The pearl had been asked to try and hold herself together like a normal pearl until they got home, and she agreed to this. Any odd behaviour could be explained away with a nod to the small but visible hole in her gem.
But slipping back into the mask of a regular, standard edition pearl seemed to come more naturally to her than her newly discovered instinctual behaviour, and she sat perfectly still staring at nothing. Rose watched her carefully for anything new, and saw nothing besides an odd glimmer in her eyes.
At one stop, a Topaz entered their carriage and sat on Rose’s far side, while her pearl sat beside Rose’s pearl. Absently she admired this new pearl (yellow-skinned and pink braided, a stiff cottony dress with a pleated skirt, a bit cutesy for her liking but nice to look at all the same) and wondered what series it came from.
But her sharp eyes suddenly caught a movement from her own pearl. Under her own billowing white skirt (to match Rose’s own) her pearl manouvered her hand to gently brush the hand of the other pearl. The contact was miniscule, almost invisible to the bare eye, but it was there.

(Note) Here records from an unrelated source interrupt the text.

-- ==== Sys2Proof/Machine/Program.lean ====
section
/-!
DEFINITION. The instructions that order a tick program (03, 04, 13): NOP, HINT, BAR, LOOP, END, and a reserved opcode
met at run time.
-/

namespace Sys2Proof.Machine

open Sys2Proof

/-- Checks of a NOP word. -/
def nopOk (w : IWord) : Bool := wordOk w 0x00 65535 [(127, 64)]

/-- NOP. -/
def execNop (cell : CellId) (word : BitVec 128) (s : State) : Host.Outcome State Fault Refusal :=
  onDev (onCell cell word (fun _ _ => nopOk word) (fun _ _ d => d)) s

/-- Checks of a HINT word (Table 13-4). -/
def hintOk (w : IWord) : Bool := wordOk w 0x01 1 (fAll ++ [(79, 68), (127, 96)])

/-- The entry that a HINT of a cell puts into the hint queue (Table 13-10, PWR_HINT_FIFO). -/
def hintEntry (c : CellId) (w : IWord) : W32 :=
  BitVec.ofNat 32 (c.val + 2 ^ 7 + fld w 67 64 * 2 ^ 8 + fld w 87 80 * 2 ^ 16 + fld w 95 88 * 2 ^ 24)

/-- A hint reaches the power controller's queue of 64, or is dropped. -/
def pushHint (c : CellId) (w : IWord) (d : Dev) : Dev :=
  if d.power.hints.length < 64 then { d with power := { d.power with hints := d.power.hints ++ [hintEntry c w] } }
  else bump d R.PWR_HINT_DROP_CNT

/-- HINT. -/
def execHint (cell : CellId) (word : BitVec 128) (s : State) : Host.Outcome State Fault Refusal :=
  onDev (onCell cell word (fun _ _ => hintOk word) (fun _ _ d => pushHint cell word d)) s

/-- Checks of a BAR word. -/
def barOk (w : IWord) : Bool := wordOk w 0x02 1 (fAll ++ [(127, 64)])

/-- Every earlier product has left its arrays, so that no LDS waits for a release (R94); the next first broadcast waits for the
cell's wave slot, but not on the express lane (R112 to R114). -/
def barrier (c : CellId) (d : Dev) : Dev :=
  let d := updCell c (fun x => { x with arrays := x.arrays.map (fun e => (e.1, { e.2 with ran := false })) }) d
  if (expressEn d && decide (c.val < 4)) || d.tick.waves.contains c then d
  else { d with tick := { d.tick with waves := d.tick.waves ++ [c] } }

/-- BAR. -/
def execBar (cell : CellId) (word : BitVec 128) (s : State) : Host.Outcome State Fault Refusal :=
  onDev (onCell cell word (fun _ _ => barOk word) (fun _ _ d => barrier cell d)) s

/-- Checks of a LOOP word: a body of 1 to 255 instructions. -/
def loopOk (w : IWord) : Bool := wordOk w 0x03 65535 [(127, 72)] && decide (1 ≤ fld w 71 64)

/-- LOOP: the next instructions run COUNT times (R86). -/
def startLoop (w : IWord) (x : CellSt) : CellSt :=
  let len := instrSpan x.prog (x.pc + 1) (fld w 71 64)
  { x with pc := x.pc + 1, loops := { start := x.pc + 1, len := len, left := iCount w } :: x.loops, held := none }

/-- LOOP. -/
def execLoopInstr (cell : CellId) (word : BitVec 128) (s : State) : Host.Outcome State Fault Refusal :=
  onDev (onWord cell word (fun _ _ => loopOk word) (fun _ _ d => updCell cell (startLoop word) d)) s

/-- Checks of an END word. -/
def endOk (w : IWord) : Bool := wordOk w 0x04 65535 [(127, 64)]

/-- END: once the queues of the vector engine and of the mover are empty, and the cell is cleared for the next token (R96, R149). The rows of the chain
have passed NORMALISE (R184). Without a token on the cell, a diagnostic program ends (R272). -/
def execEndTok (cell : CellId) (word : BitVec 128) (s : State) : Host.Outcome State Fault Refusal :=
  if (cellToken s.dev cell).isNone then onDev (onDiag cell (endOk word) (diagEnd cell)) s
  else onDev (onWord cell word (fun _ _ => endOk word)
    (fun t r d =>
      if (cellOf d cell).vq.isEmpty && (cellOf d cell).mq.isEmpty then endToken cell t (normaliseRows cell r d)
      else holdCell cell word t r d)) s

/-- Opcodes of Table 03-16. -/
def opcodeKnown (o : Nat) : Bool :=
  o ∈ [0x00, 0x01, 0x02, 0x03, 0x04, 0x10, 0x11, 0x12, 0x13, 0x14, 0x15, 0x20, 0x21, 0x22, 0x23, 0x30, 0x31, 0x32, 0x33,
    0x34, 0x35, 0x36, 0x37, 0x40, 0x50, 0x51, 0x52, 0x53, 0x54, 0x55, 0x60, 0x61, 0x62, 0x63]

/-- A product word whose GANG does not match the arrays it names. -/
def gangMismatch (x : CellSt) (w : IWord) : Bool :=
  (prodWord w 0x11 || prodWord w 0x12 || prodWord w 0x14 || prodWord w 0x15) && gangBad x w

/-- A reserved opcode, or a GANG mismatch, at the word that the cell comes to (R87, R115). -/
def execReservedOpcode (cell : CellId) (word : BitVec 128) (s : State) : Host.Outcome State Fault Refusal :=
  onDev (onWord cell word (fun _ d => !opcodeKnown (iOpc word) || gangMismatch (cellOf d cell) word)
    (fun t r d => failFree cell t r 0x24 d)) s

end Sys2Proof.Machine
end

The other pearl’s mouth fell open and it gasped softly, imperceptively. They did not look at each other, and their faces did not display anything other than bland nothingness, but their eyes...
Rose’s pearl’s were steely determination. The other’s were shock and awe.
Rose watched the exchange as other gems around her chattered and gossiped, and their pearls maintained a stoic silence. She felt a creeping almost-dread that something had been put in motion that could not be undone.
The Topaz left, and on her way out Rose watched the braided pearl brush against three others. Their eyes swivelled to meet her pearl’s, and something seemed to be confirmed between them. One even smiled, a tiny lift of the corner of its mouth, unseen unless you were looking hard.
With a hard swallow, Rose pulled her pearl to her feet and off of the train, to lock her away safely in their home.